Tally up the lines below that include the word "taken". Answer with the number alone.

Extracted records
┌──

/-- O23, derived from parts of R444, R445, R446, R447, R455. The mailboxes: a word written to an empty host FIFO from READY_LINK
on opens a packet with the words its LENGTH owes; a read pops the oldest reply word; FLUSH empties both host FIFOs; the partner
writes and reads the same way through BAR2; a reply that waits moves whole once there is room and sets its event. APPLY in M1 or
M2 starts a verification, in another mode it fails with RESULT 5; the end of one sets RESULT and PATCH_DONE, and where RESULT is
0 ACTIVE and the release as well; another result is reported as PATCH_REJECT. -/
def Obligations.MailboxesAndPatches : Prop :=
  (∀ (s : State) (w : Word), PortFree s → readyLink s = true → s.seq.host.cmd = [] → s.seq.partner.cmd = [] → hdrLength w ≠ 0 →
    Completes (.cmdWr w) s (fun t => t.seq.host.cmd = [⟨w, [], 1, hdrLength w, false, false⟩] ∧ t.seq.partner = s.seq.partner ∧
      t.seq.run = s.seq.run ∧ t.seq.host.reply = s.seq.host.reply)) ∧
  (∀ (s : State) (w : Word) (l : List Word), PortFree s → s.seq.host.reply = w :: l → Completes .cmdRd s (fun t =>
    t.pins.cpRdata = w ∧ t.seq = { s.seq with host := { s.seq.host with reply := l } } ∧ t.regs = s.regs)) ∧
  (∀ s : State, PortFree s → Completes .flush s (fun t =>
    t.seq.host = freshMail ∧ (s.seq.partner.cmd = [] → t.seq.partner = s.seq.partner))) ∧
  (∀ (s : State) (w : Word), Awake s → claimsMemory s = true → readyLink s = true → s.seq.host.cmd = [] → s.seq.partner.cmd = [] →
    hdrLength w ≠ 0 → hdrLength w ≤ 31 → Completes (.partnerMailboxWrite w) s (fun t =>
      t.seq = { s.seq with partner := { s.seq.partner with cmd := [⟨w, [], 1, hdrLength w, false, false⟩] } })) ∧
  (∀ (s : State) (w : Word) (l : List Word), Awake s → claimsMemory s = true → s.seq.partner.reply = w :: l →
    Completes (.partnerMailboxRead 4) s (fun t =>
      t.seq = { s.seq with partner := { s.seq.partner with reply := l } } ∧
      t.twin.out = s.twin.out ++ [.cpl 0 0 0 (wordBytes w) false])) ∧
  (∀ (s : State) (r : List Word) (l : List (List Word)), Awake s → s.seq.host.held = r :: l →
    s.seq.host.reply.length + r.length ≤ 256 → s.seq.host.cmd = [] → s.seq.partner.cmd = [] → Completes (.replyMove .host) s (fun t =>
      t.seq = { s.seq with host := { s.seq.host with reply := s.seq.host.reply ++ r, held := l } } ∧
      getBit t 0x35000C 0 = true ∧ RegsBut 0x35000C s t)) ∧
  (∀ s : State, PortFree s → curMode s = 1 ∨ curMode s = 2 → Completes .patchApply s (fun t =>
    t.seq = { s.seq with patchBusy := true } ∧ KeepsMemory s t)) ∧
  (∀ s : State, PortFree s → curMode s ≠ 1 → curMode s ≠ 2 → Completes .patchApply s (fun t =>
    getFld t 0x350024 2 3 = 5 ∧ getBit t 0x35000C 6 = true ∧ t.seq.patchBusy = s.seq.patchBusy)) ∧
  (∀ (s : State) (ok : Bool), Awake s → s.seq.patchBusy = true → patchResult s ok = 0 →
    Completes (.patchVerifyComplete ok) s (fun t =>
      t.seq = { s.seq with patchBusy := false } ∧ getFld t 0x350024 2 3 = 0 ∧ getBit t 0x350024 0 = true ∧
      getFld t 0x350024 16 16 = bitsOf (patchWord s 2) 0 16 ∧ getBit t 0x35000C 6 = true ∧ KeepsMemory s t)) ∧
  (∀ (s : State) (ok : Bool), Awake s → s.seq.patchBusy = true → patchResult s ok ≠ 0 →
    exec (.patchVerifyComplete ok) s = resume s (report (setBit (setFld
      { s with seq := { s.seq with patchBusy := false } } 0x350024 2 3 (patchResult s ok)) 0x35000C 6 true) 26 9))

/-- O24, derived from parts of R31, R32, R54, R341. `PERST_N`, a hot reset and the loss of the link each take the endpoint to
its reset state: no link, configuration space and MSI-X table at reset, D0, no FLR under way, and TWN_CFG latched anew.
`PERST_N` low with the domain off resets the windows, and in reset only its level counts; its release changes the level
alone. Training begins once the domain is on, LINK_EN is 1, `PERST_N` is released and the Vendor ID is valid; the link
that comes up has the rate and the lanes negotiated, limited to those latched. -/
def Obligations.TwinLinkResetsAndTraining : Prop :=
  (∀ (s : State) (c : Instr), Awake s →
    (c = .perstAssert ∧ s.twin.perstLow = false ∧ twinPwr s = true) ∨ (c = .linkDown ∧ (s.twin.up || s.twin.training) = true)
      ∨ (c = .hotReset ∧ s.twin.up = true) →
    Completes c s (fun t =>
      t.twin.up = false ∧ t.twin.training = false ∧ t.twin.cfg = [] ∧ t.twin.msix = [] ∧ t.twin.d3 = false ∧
      t.twin.l1 = false ∧ t.twin.flrDue = none ∧ t.twin.latched = getReg t 0x310000)) ∧
  (∀ s : State, Awake s → s.twin.perstLow = false → twinPwr s = false → Completes .perstAssert s (fun t =>
    t = resetWindows { s with twin := { s.twin with perstLow := true } })) ∧
  (∀ s : State, s.undef = false → running s = false ∨ s.twin.perstLow = true →
    Completes .perstAssert s (fun t => t = { s with twin := { s.twin with perstLow := true } })) ∧
  (∀ s : State, s.undef = false → Completes .perstRelease s (fun t => t = { s with twin := { s.twin with perstLow := false } })) ∧
  (∀ s : State, s.undef = false → linkPermitted s = true → s.twin.up = false →
    Completes .linkTrainingStart s (fun t => t = { s with twin := { s.twin with training := true } })) ∧
  (∀ (s : State) (speed width : BitVec 3), s.undef = false → linkPermitted s = true → s.twin.training = true →
    Completes (.linkUp speed width) s (fun t =>
      t.twin = { s.twin with training := false, up := true, speed := BitVec.ofNat 3 (min speed.toNat (maxSpeed s)),
                             width := BitVec.ofNat 3 (min width.toNat (maxWidth s)) } ∧ OnlyRegs { s with twin := t.twin } t))

/-- O25, derived from parts of R324, R342. A Function Level Reset that is due to end 1 ms later leaves D0, an empty MSI-X
table, and every configuration byte that it does not keep at reset; until its completion a configuration request is
answered with Configuration Request Retry. Configuration requests from the beginning of training: a read returns the
dword as the space shows it, a write changes the writable bits of the enabled bytes, and each is answered with a
completion; a write of another dword than Command, Power Management, Device Control and the control of a margined lane
does nothing else. The layout behind the reads and writes, those four places and the Configuration Request Retry are the
model's (assumption 59). -/
def Obligations.FunctionResetAndConfiguration : Prop :=
  (∀ s : State, Awake s → s.twin.up = true → s.twin.flrDue = none → Completes .flr s (fun t =>
    t.twin.d3 = false ∧ t.twin.msix = [] ∧ t.twin.flrDue = some (s.tick + 1000000) ∧
    (∀ a, flrKeeps a = false → a ≠ 0x78 → cfgByte t a = 0))) ∧
  (∀ s : State, s.undef = false → Completes .flrComplete s (fun t => t = { s with twin := { s.twin with flrDue := none } })) ∧
  (∀ (s : State) (write : Bool) (a : BitVec 12) (be : BitVec 4) (d : Word), Awake s → (s.twin.up || s.twin.training) = true →
    s.twin.flrDue.isSome = true →
    Completes (.configRequest write a be d) s (fun t => t = twinOut s (.cpl 0 0 2 [] false))) ∧
  (∀ (s : State) (a : BitVec 12) (be : BitVec 4) (d : Word), Awake s → (s.twin.up || s.twin.training) = true →
    s.twin.flrDue = none → Completes (.configRequest false a be d) s (fun t => t = twinOut s (.cpl 0 0 0 ((List.range 4).map (fun i =>
      (cfgRead s (a.toNat / 4 * 4)).extractLsb' (8 * i) 8)) false))) ∧
  (∀ (s : State) (a : BitVec 12) (be : BitVec 4) (d : Word), Awake s → (s.twin.up || s.twin.training) = true →
    s.twin.flrDue = none → a.toNat / 4 * 4 ≠ 4 → a.toNat / 4 * 4 ≠ 0x44 → a.toNat / 4 * 4 ≠ 0x78 →
    ¬ (0x1A8 ≤ a.toNat / 4 * 4 ∧ a.toNat / 4 * 4 ≤ 0x1B4) →
    Completes (.configRequest true a be d) s (fun t =>
      t = twinOut (cfgWrite s (a.toNat / 4 * 4) be d) (.cpl 0 0 0 [] false)))

/-- O26, derived from parts of R339, R343, R344, R345, R346, R347, R365, R440 and Table 14.4. A clear of Bus Master Enable is a
configuration write of that bit, and windows in step fall behind; entry to D3hot sets PowerState and breaks mirroring; a request
for L1 is granted in D3hot, and in D0 with ASPM enabled and nothing to send. With LINK_EN 0, the link down, no line request open
and no tag in use, the domain goes off: the fence of the twin port stands, and its configuration space is gone. The bay: a
presence level that has held is shown and its change noted, and one lost under power is a surprise removal; an attention press
is noted; each blink phase toggles, and `ATTN_LED` shows its indicator, or the fault blink from an expiry of that on, once the
LEDs have left the level of reset and of M8, until when both are off. -/
def Obligations.TwinPowerAndBay : Prop :=
  (∀ s : State, Awake s → s.twin.up = true → s.twin.flrDue = none → busMaster s = true → Completes .busMasterEnableClear s (fun t =>
    busMaster t = false ∧ (∀ a, a ≠ 4 → cfgByte t a = cfgByte s a) ∧
    (∀ w, w < 16 → mwEn s w = true → mwState s w = 1 → mwState t w = 2))) ∧
  (∀ s : State, Awake s → s.twin.up = true → s.twin.flrDue = none → s.twin.d3 = false → exec .d3hotEntry s = resume s
    (let u := mirrorBreak (setCfgByte s 0x44 (cfgByte s 0x44 ||| 3))
     { u with twin := { u.twin with d3 := true } })) ∧
  (∀ s : State, Awake s → s.twin.up = true → s.twin.d3 = true ∨ (bitOf (cfgRead s 0x80) 1 = true ∧ s.mirror.queue = [] ∧
      ∀ j ∈ s.twin.jobs, j.write = true) →
    Completes .aspmL1Request s (fun t => t = { s with twin := { s.twin with l1 := true } })) ∧
  (∀ s : State, Awake s → twinPwr s = true → getBit s 0x310000 9 = false → twinQuiet s = true → Completes .twinDomainOff s (fun t =>
    twinPwr t = false ∧ getBit t 0x300008 8 = true ∧ t.twin.cfg = [] ∧ t.twin.msix = [] ∧ t.twin.jobs = [] ∧
    t.twin.training = false ∧ KeepsMemory s t ∧ (s.twin.inbox = [] → t.mirror = s.mirror))) ∧
  (∀ (s : State) (now : Bool), Ticking s → present s = !now → s.pins.pwrEn = false → Completes (.presenceChange now) s (fun t =>
    present t = now ∧ getBit t 0x310044 2 = true ∧ RegsBut 0x310044 s t ∧ KeepsMemory s t)) ∧
  (∀ s : State, Ticking s → present s = true → s.pins.pwrEn = true → exec (.presenceChange false) s = resume s
    (drivePower (surpriseRemoval (setBit (setBit s 0x310044 0 false) 0x310044 2 true)))) ∧
  (∀ s : State, Ticking s → s.twin.d3 = false → Completes .attentionPress s (fun t => t = setBit s 0x310044 3 true)) ∧
  (∀ s : State, Ticking s → exec .attentionPress s = resume s (wakePme (setBit s 0x310044 3 true))) ∧
  (∀ s : State, Ticking s → comparatorTurn s 4 = true → s.twin.blinkDue ≤ s.tick → Completes .blinkPhase s (fun t =>
    t.twin.blinkOn = !s.twin.blinkOn ∧ t.twin.blinkDue = s.tick + 320000000 ∧
    (ledsOut s = true → faultBlinks s = false → attnLed t = indicator (getFld s 0x310040 1 2) (!s.twin.blinkOn)) ∧
    OnlyTwin s t)) ∧
  (∀ s : State, Ticking s → comparatorTurn s 5 = true → s.twin.fltBlinkDue ≤ s.tick → Completes .faultBlinkPhase s (fun t =>
    t.twin.fltBlinkOn = !s.twin.fltBlinkOn ∧ t.twin.fltBlinkDue = s.tick + 80000000 ∧
    (ledsOut s = true → faultBlinks s = true → attnLed t = !s.twin.fltBlinkOn) ∧ OnlyTwin s t)) ∧
  (∀ s : State, ledsOut s = false → attnLed s = false ∧ pwrLed s = false)

/-- O27, derived from parts of R323, R327, R328, R330, R333, R334, R338, R371. A memory TLP that credits admit and its window
accepts is taken in with one line request to come for each line it touches, in the window's local addresses and with the
window's attributes; nothing else changes. One that no window claims is an Unsupported Request, and one that its window
does not permit a Completer Abort. A malformed TLP, or one whose ECRC fails where it is checked, sets TWN_ERR and the
AER status and is reported as TLP_ERR; a poisoned one is taken as a write, and one of another kind is an Unsupported
Request. A read of the partner status page returns its word; a write of the MSI-X table stores the writable bits. -/
def Obligations.InboundTlps : Prop :=
  (∀ (s : State) (write : Bool) (m : MemTlp) (w : Nat), Awake s → claimsMemory s = true → tlpCredit s write m = true →
    m.ep = false → m.off.toNat + m.len ≤ bar4Size s → windowOf s m.off.toNat m.len = some w → getBit s (winActive w + 0xC) (if write then 2 else 1) = true →
    inSafe s = false → (tlpLines write (getFld s (winActive w + 8) 0 27 * 2 ^ 21 + m.off.toNat - getFld s (winActive w) 0 17 * 2 ^ 21) m) ≠ [] →
    Completes (if write then .inboundMemWrite m else .inboundMemRead m) s (fun t =>
      (∃ j, t.twin.jobs = s.twin.jobs ++ [j] ∧ j.write = write ∧ j.rid = m.rid ∧ j.tag = m.tag ∧ j.relaxed = m.relaxed ∧
        j.len = m.len ∧ j.next = 0 ∧ j.parts = [] ∧ j.mute = false ∧
        j.lines = tlpLines write (getFld s (winActive w + 8) 0 27 * 2 ^ 21 + m.off.toNat - getFld s (winActive w) 0 17 * 2 ^ 21) m ∧
        j.attr = getReg s (winActive w + 0xC)) ∧ OnlyTwin s t)) ∧
  (∀ (s : State) (write : Bool) (m : MemTlp), Awake s → linkDead s = false → tlpCredit s write m = true → m.ep = false →
    claimsMemory s = false ∨ bar4Size s < m.off.toNat + m.len ∨ windowOf s m.off.toNat m.len = none →
    exec (if write then .inboundMemWrite m else .inboundMemRead m) s
      = resume s (answerUr s write m.rid m.tag (memHdr s write m))) ∧
  (∀ (s : State) (write : Bool) (m : MemTlp) (w : Nat), Awake s → claimsMemory s = true → tlpCredit s write m = true →
    m.ep = false → m.off.toNat + m.len ≤ bar4Size s → windowOf s m.off.toNat m.len = some w →
    getBit s (winActive w + 0xC) (if write then 2 else 1) = false →
    exec (if write then .inboundMemWrite m else .inboundMemRead m) s
      = resume s (answerCa (twinErr s 7 m.tag.toNat m.rid.toNat) write m.rid m.tag (memHdr s write m))) ∧
  (∀ (s : State) (tag : BitVec 8) (rid : BitVec 16), Awake s → linkDead s = false →
    exec (.inboundTlpError (.malformed tag rid)) s
      = resume s (report (aerUncorr (twinErr s 5 tag.toNat rid.toNat) 18 (idHdr rid.toNat tag.toNat)) 25 1)) ∧
  (∀ (s : State) (tag : BitVec 8) (rid : BitVec 16), Awake s → linkDead s = false → bitOf (cfgRead s 0x118) 8 = true →
    exec (.inboundTlpError (.ecrc tag rid)) s
      = resume s (report (aerUncorr (twinErr s 4 tag.toNat rid.toNat) 19 (idHdr rid.toNat tag.toNat)) 25 1)) ∧
  (∀ (s : State) (posted : Bool) (tag : BitVec 10) (rid : BitVec 16), Awake s → linkDead s = false →
    exec (.inboundTlpError (.unsupported posted tag rid)) s
      = resume s (answerUr s posted rid tag (idHdr rid.toNat tag.toNat))) ∧
  (∀ (s : State) (m : MemTlp), exec (.inboundTlpError (.poisoned m)) s = exec (.inboundMemWrite { m with ep := true }) s) ∧
  (∀ (s : State) (i : Nat) (d : Word), Awake s → claimsMemory s = true → i < 6 →
    Completes (.bar0Access false (BitVec.ofNat 16 (0x1000 + 4 * i)) d) s (fun t =>
      t = twinOut s (.cpl 0 0 0 (wordBytes (statusPage s i)) false))) ∧
  (∀ (s : State) (i : Nat) (d : Word), Awake s → claimsMemory s = true → i < 16 →
    Completes (.bar0Access true (BitVec.ofNat 16 (4 * i)) d) s (fun t =>
      cellsGet msixReset t.twin.msix i = d &&& msixMask i ∧
      (∀ k, k ≠ i → cellsGet msixReset t.twin.msix k = cellsGet msixReset s.twin.msix k) ∧ OnlyTwin s t))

└──

■ **Reply to the task**
2